The English naturalist Thomas Belt observed how a Polistes carnifex wasp which had found a large caterpillar, chewed it up and made half of it into a macerated ball. Picking this up, it hovered for a few seconds and then circled several times round the place among the dense foliage where the other half of the caterpillar lay. It then flew off but returned a couple of minutes later and quickly located the correct hole among the leaves. Making its way in among the foliage, it could not at first find the exact leaf on which the caterpillar lay. After several fruitless hunts interspersed with short circling flights, it finally located the dismembered prey and flew off with its trophy. Belt marvelled that the insect could use a mental process so similar to that a human might have used to remember the specific location of its prey.

In Colombia, twenty-nine foraging wasps were observed returning to a particular nest with twenty-five loads of nectar, three loads of macerated prey and one of nest-building pulp. When a foraging wasp arrived, the highest ranking wasp present demanded food and then both fed the larvae. Each wasp pushed its head into a cell, drummed on the cell walls with its antennae and then deposited the food. The drumming noise could be heard a meter away by the researcher, and may have alerted the larvae to the presence of food.

===Interactions within the species===
====Worker policing====
As a member of the order hymenoptera, Polistes carnifex is subject to worker policing. While the diploid female workers do not mate, they are able to lay unfertilized eggs that will develop into haploid males. The relatedness of a worker to her offspring is r=0.5, and her relatedness to the queen's sons is r=0.25. Similarly, the queen's relatedness to her own offspring is r=0.5, whereas the queen's relatedness to her workers' sons is r=0.25, thus the queen prefers to bear her own sons. The other workers are more closely related to the queen's offspring than to their sisters' offspring. The consequences of these differences is as follows: queens try to suppress the production of eggs by workers and workers have an incentive to suppress other workers from producing eggs. This phenomenon is known as "worker policing".

====Territorial behavior====
In Costa Rica, male Polistes carnifex congregate on the top of ridges where they maintain territories. The males chase away other conspecific males from these territories which consist of groups of trees and shrubs with no nests. It is suggested that females only mate with males occupying such territories.
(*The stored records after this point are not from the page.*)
-- ==== Sys2Proof/Proofs/Room.lean ====
section
/-! PROOFS. Room in the transmit queue (R178): where the state that a claim ends in has it, each state on the way there
had it, so that the laws of `Laws/Ops.lean` apply to every operation in between. -/

namespace Sys2Proof.Machine

/-- The transmit queue has given no frame up. -/
abbrev Room (s : State) : Prop := s.bus.queue.length ≤ 16

variable {s t : State}

/-- A step that ends in `t`, where nothing more follows. -/
theorem next_finish (e : s = t) (h : Fits t) :
    (Host.Outcome.next (finish s) : Host.Outcome State Fault Refusal) = .next t := by
  rw [e, finish_of_fits h]

theorem next_finish_not_due (e : s = t) (h : t.lane.resetDue = false) :
    (Host.Outcome.next (finish s) : Host.Outcome State Fault Refusal) = .next t := by
  rw [e, finish_of_not_due h]

theorem Fits.room (h : Fits s) : Room s := h.1

namespace Room

theorem of_queued {l : List TxEntry} (h : Room (queued l s)) : Room s := by
  have e : s.bus.queue.length + l.length ≤ 16 := by simpa using h
  exact Nat.le_of_add_right_le e

theorem of_reported {cls : FrameClass} {kind : FrameKind} {dst : Nat} {red : Bool} {owner : Owner} {c : List Byte}
    (h : Room (reported cls kind dst red owner c s)) : Room s := by
  rw [Room, reported_queue_length] at h
  exact Nat.le_of_add_right_le h

theorem of_toldAll {k : NoticeKind} {c : List Byte} (h : Room (toldAll k c s)) : Room s := of_reported h

theorem of_toldBound {k : NoticeKind} {c : List Byte} (h : Room (toldBound k c s)) : Room s := of_reported h

theorem of_faulted {k : FaultKind} {o : FaultOp} {p : Option FaultPlace} {n : Option Nat}
    (h : Room (faulted k o p n s)) : Room s := of_toldAll h

theorem of_replied {x : Header} {k : CmdKind} {p : List Byte} (h : Room (replied x k p s)) : Room s := by
  have e : s.bus.queue.length + 1 ≤ 16 := by simpa [replied] using h
  exact Nat.le_of_succ_le e

theorem of_accepted {x : Header} {k : CmdKind} {p : List Byte} (h : Room (acceptedReply x k p s)) : Room s :=
  of_replied h

theorem of_done {x : Header} {k : CmdKind} {p : List Byte} (h : Room (doneReply x k p s)) : Room s :=
  of_replied h

theorem of_positioned (h : Room (positioned s)) : Room s := by
  by_cases hp : positionPending s.bus.queue = true
  · simpa [positioned, hp] using h
  · have e : s.bus.queue.length + 1 ≤ 16 := by simpa [positioned, hp] using h
    exact Nat.le_of_succ_le e

theorem of_laneEntered {st : LaneState} (h : Room (laneEntered st s)) : Room s :=
  of_positioned (s := reshutter { s with lane := { s.lane with state := st } }) h

theorem of_released {k : IntentKind} (h : Room (released k s)) : Room s := by
  by_cases h0 : reservationOf k s.peer.held = 0
  · simpa [released, h0] using h
  · simp only [released, h0, if_false] at h
    exact h.of_positioned

theorem of_slotTaken {i : Nat} {k : OpKind} {a r : Nat} {x : List Byte} (h : Room (slotTaken i k a r x s)) : Room s :=
  of_queued h

theorem of_slotClosed {i : Nat} {how : Settling} (h : Room (slotClosed i how s)) : Room s := of_reported h

theorem of_dispenseEnded {o : DispOutcome} (h : Room (dispenseEnded o s)) : Room s :=
  of_released (s := { s with disp := { s.disp with outcome := some o } })
    (of_toldBound (k := .completion) (c := dispCompletion { s.disp with outcome := some o }) h)

theorem of_depositEnded {o : DepOutcome} (h : Room (depositEnded o s)) : Room s :=
  of_released (s := { s with dep := { s.dep with outcome := some o } })
    (of_toldBound (k := .completion) (c := depCompletion s.peer.held.deposit { s.dep with outcome := some o }) h)

theorem of_calEnded {o : CalOutcome} (h : Room (calEnded o s)) : Room s := by
  rw [Room, calEnded, toldBound_queue_length] at h
  exact Nat.le_of_add_right_le h

end Room

end Sys2Proof.Machine
end

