/-! ### An answer that is taken (R160, R161) -/

/-- A WAITING slot is settled, and the owner told of the state it leaves. -/
theorem settleAndTell_fits {slot : Nat} {k : OpKind} {how : Settling} {u : State}
    (hk : (u.approval.slots.getD slot {}).kind = some k) (hw : how ≠ .withdrawn) (h : Room (slotClosed slot how u)) :
    settleAndTell slot how u =
      tellOwner { slot := slot, ask := (u.approval.slots.getD slot {}).ask } k
        (u.approval.slots.getD slot {}).requester how (slotClosed slot how u) := by
  simp only [settleAndTell, hk, settleSlot_fits (by rw [hk]; rfl) hw h]
  rfl

/-- The verdict of an answer, 1 for GIVE and 2 for DENY (12.2). -/
def verdictOf (src verdict : Nat) : Settling := if verdict == 1 then .given src else .denied src

theorem verdictOf_ne_withdrawn (src verdict : Nat) : verdictOf src verdict ≠ .withdrawn := by
  unfold verdictOf
  split <;> simp

/-- R160: an answer that none of its lines sets aside settles the slot. -/
theorem exec_answer_taken {src slot ask verdict amount : Nat} {k : OpKind} {s t : State}
    (ha : AnswerTaken src slot ask amount k s) (hv : verdict = 1 ∨ verdict = 2)
    (hroom : Room (slotClosed slot (verdictOf src verdict) (applyFrame src .console false id s)))
    (ht : tellOwner { slot := slot, ask := ask } k (s.approval.slots.getD slot {}).requester (verdictOf src verdict)
      (slotClosed slot (verdictOf src verdict) (applyFrame src .console false id s)) = t) (h : Fits t) :
    exec (.approvalAnswer src slot ask verdict (opKindPos k) amount) s = .next t := by
  obtain ⟨hp, h31, hs, hn, hlane, hslot, hkind, hask, hamount, hreq⟩ := ha
  refine next_finish ?_ h
  refine (receive_of_takesPart hp hs hn).trans ((takeAnswer_addressed h31).trans ?_)
  have hout : ¬((verdict != 1 && verdict != 2) || decide (3 < slot)) = true := by
    rcases hv with rfl | rfl <;> simpa using hslot
  subst hask
  have hslots := applyFrame_slots src .console false id s
  calc judgeAnswer src slot _ verdict (opKindPos k) amount (applyFrame src .console false id s)
      = settleAndTell slot (verdictOf src verdict) (applyFrame src .console false id s) := by
        simp only [judgeAnswer, hslots, hkind]
        rw [if_neg (by simpa [peerEntry] using hlane), if_neg hout, if_neg (by simpa using hamount),
          if_neg (by simpa using hreq)]
        rfl
    _ = _ := settleAndTell_fits (by rw [hslots]; exact hkind) (verdictOf_ne_withdrawn src verdict) hroom
    _ = t := by rw [hslots]; exact ht

/-- Settles O33: the closed slot leaves what its owner keeps, and the owner goes on or ends ABANDONED. -/
theorem givenApprovalsTakeEffect : Obligations.GivenApprovalsTakeEffect := by
  intro src slot ask amount s w give taken ref
  have hk : OwnersKept s w := slotClosed_ownersKept (applyFrame_frameOnly ..)
  have hgive {k : OpKind} {t : State} (ha : taken k) (h : Fits t) (hroom : Room w)
      (ht : tellOwner ref k (s.approval.slots.getD slot {}).requester (.given src) w = t) : give k = .next t :=
    exec_answer_taken (verdict := 1) ha (.inl rfl) hroom ht h
  have hrunning {k : OpKind} (ha : taken k) : w.lane.state ≠ .starting := by
    have hp : takesPart s = true := ha.1
    rw [hk.laneState]
    simp [takesPart] at hp
    exact hp.1
  have hslots : ∀ {x : SlotRef}, x = ref → (x == ref) = true := by simp
  clear_value w
  refine ⟨?_, ?_, ?_, ?_, ?_, ?_, ?_, ?_, ?_, ?_, ?_, ?_⟩
  · intro t ha hst hsl hdup h
    have hlt : w.bus.queue.length < 16 := by simpa [t, queued] using h.1
    refine hgive ha h hlt.le ?_
    refine (if_pos (by simp [hk.disp, hst, hsl])).trans ?_
    refine (awaitDispenseCeiling_fits (hk.duplicate.trans hdup) hlt).trans ?_
    rw [hk.disp]
  · intro t ha hst hsl he hsec h
    refine hgive ha h h.room ?_
    refine (if_pos (by simp [hk.dep, hst, hsl])).trans ?_
    refine (startStacking_stacks (by rw [hk.dep]; exact hsec) (by rw [hk.dep]; exact he)).trans ?_
    rw [hk.dep, hk.drives]
  · intro x c d loaded t ha hx hst hseat hc hd h
    refine hgive ha h (h.room.of_toldBound (s := { w with cash := _ })) ?_
    refine Eq.trans (b := applyLoad x w) (by simp only [tellOwner, hk.cash, hx]; rfl) ?_
    have hloaded : loadedCassette d x.den x.count c = loaded := by simp [loadedCassette, stateOfCount, loaded]
    refine applyLoad_fits hk.cash (hk.laneState.trans hst) ((hk.seated _).trans hseat) hc hd ?_ h.room
    rw [hloaded]
    rfl
  · intro x t zero ha hx hxr hst h
    have hroom : Room t := h.room
    refine hgive ha h hroom.of_toldBound ?_
    refine Eq.trans (b := settleExchange x.tag (.given src) w)
      (by simp only [tellOwner, hk.cash, hx]; exact if_pos (hslots hxr)) ?_
    refine (if_pos (by simp [hk.laneState, hst])).trans ?_
    rw [endExchange_fits hk.cash rfl (by rw [hk.cash]; exact hroom), hk.cash]
    rfl
  · intro t ha hbin hsl hst h
    refine hgive ha h h.room ?_
    refine (if_pos (by simp [hk.capture, hbin, hsl])).trans ?_
    refine (if_pos (by simpa [hk.laneState] using hst)).trans ?_
    rw [modCapture, hk.capture]
  · intro u t ha hsl hz h
    have hroom : Room u := h.room.of_toldAll
    refine hgive ha h hroom.of_positioned ?_
    refine (if_pos (by simp [hk.alarm, hsl])).trans ?_
    refine settleClear_cleared (l := .duress) hk.alarm (latchZoneActive_eq_false_iff.mpr hz) ?_ h.room
    exact clearLatch_duress (s := { w with alarm := waitOver .duress s.alarm }) (hrunning ha) hroom
  · intro u t ha hns hsl hz h
    have hroom : Room u := h.room.of_toldAll
    refine hgive ha h hroom.of_positioned ?_
    refine (if_neg (by simp [hk.alarm, hns])).trans ((if_pos (by simp [hk.alarm, hsl])).trans ?_)
    refine settleClear_cleared (l := .attack) hk.alarm (latchZoneActive_eq_false_iff.mpr hz) ?_ h.room
    rw [← hk.release, ← hk.laneState]
    exact clearLatch_attack (s := { w with alarm := waitOver .attack s.alarm }) (hrunning ha) rfl hroom
  · intro t ha hsl h
    refine hgive ha h h.room ?_
    simp [tellOwner, modLane, hk.resetWait, hsl, t]
  · intro x t ha hx hno h
    refine hgive ha h (h.room.of_toldBound (s := { w with cash := _ })) ?_
    refine Eq.trans (b := applyLoad x w) (by simp only [tellOwner, hk.cash, hx]; rfl) ?_
    refine (applyLoad_abandons (by rw [hk.laneState, hk.seated]; exact hno)).trans ?_
    exact endLoad_fits hk.cash rfl h.room
  · intro x t ha hx hxr hst h
    refine hgive ha h (h.room.of_toldBound (s := { w with cash := _ })) ?_
    refine Eq.trans (b := settleExchange x.tag (.given src) w)
      (by simp only [tellOwner, hk.cash, hx]; exact if_pos (hslots hxr)) ?_
    refine (if_neg (by simp [hk.laneState, hst])).trans ?_
    exact endExchange_fits hk.cash (by rw [List.append_nil]) h.room
  · intro t ha hbin hsl hc hr h
    refine hgive ha h (h.room.of_toldAll (s := reshutter { w with capture := _ })) ?_
    refine (if_pos (by simp [hk.capture, hbin, hsl])).trans ?_
    refine (if_neg (by simp [hk.laneState, hc, hr])).trans ?_
    exact endBin_fits hk.capture rfl h.room
  · intro abandoned ha
    refine ⟨?_, ?_⟩
    · intro t hsl hz h
      refine hgive ha h (h.room.of_toldAll (s := { w with alarm := _ })) ?_
      refine (if_pos (by simp [hk.alarm, hsl])).trans ?_
      exact settleClear_abandoned (l := .duress) hk.alarm (latchZoneActive_iff.mpr hz) h.room
    · intro t hns hsl hz h
      refine hgive ha h (h.room.of_toldAll (s := { w with alarm := _ })) ?_
      refine (if_neg (by simp [hk.alarm, hns])).trans ((if_pos (by simp [hk.alarm, hsl])).trans ?_)
      exact settleClear_abandoned (l := .attack) hk.alarm (latchZoneActive_iff.mpr hz) h.room

/-! ### What waited ends DECLINED or EXPIRED (R161, R162) -/

/-- A slot that is settled against its owner: by a DENY, or by its timer. -/
def against (denied : Bool) (src : Nat) : Settling := if denied then .denied src else .expired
===Interactions with other species===
Nests (hanging from low branches on thorny trees near a swamp) were sometimes found within about a meter of nests of a Polybia species and occasionally in similar close proximity to a Mischocyttarus nest. Polybia and Mischocyttarus are often associated in the same area; however, Polistes carnifex only occasionally was found in proximity. The association of P. carnifex with other species of social wasps has not been reported outside of Costa Rica. Some trees bore several nests of different wasp species while many other similar trees bore none, which suggests that there is a non-random distribution.

The species P. major appears to be a Batesian mimic of this species.

==== Parasites ====
In a study of six nests of Polistes carnifex, in three cells there was an additional egg instead of the usual one, but these eggs appeared to be of P. carnifex. The author of this study found no evidence of parasitism, however, the wasps are indeed parasitized by strepsipteran insects in the genus Xenos. These obligate parasites infect the developing wasp larvae in the nest and are present within the abdomens of female wasps when they hatch out. Here they remain until they thrust through the cuticle and pupate (males) or release infective first-instar larvae onto flowers (females). These larvae are transported back to their nests by foraging wasps.

==Conservation==
The IUCN has not evaluated this species' conservation status.

It has been recorded as present in the following protected areas:
- Shipstern Conservation & Management Area, Belize.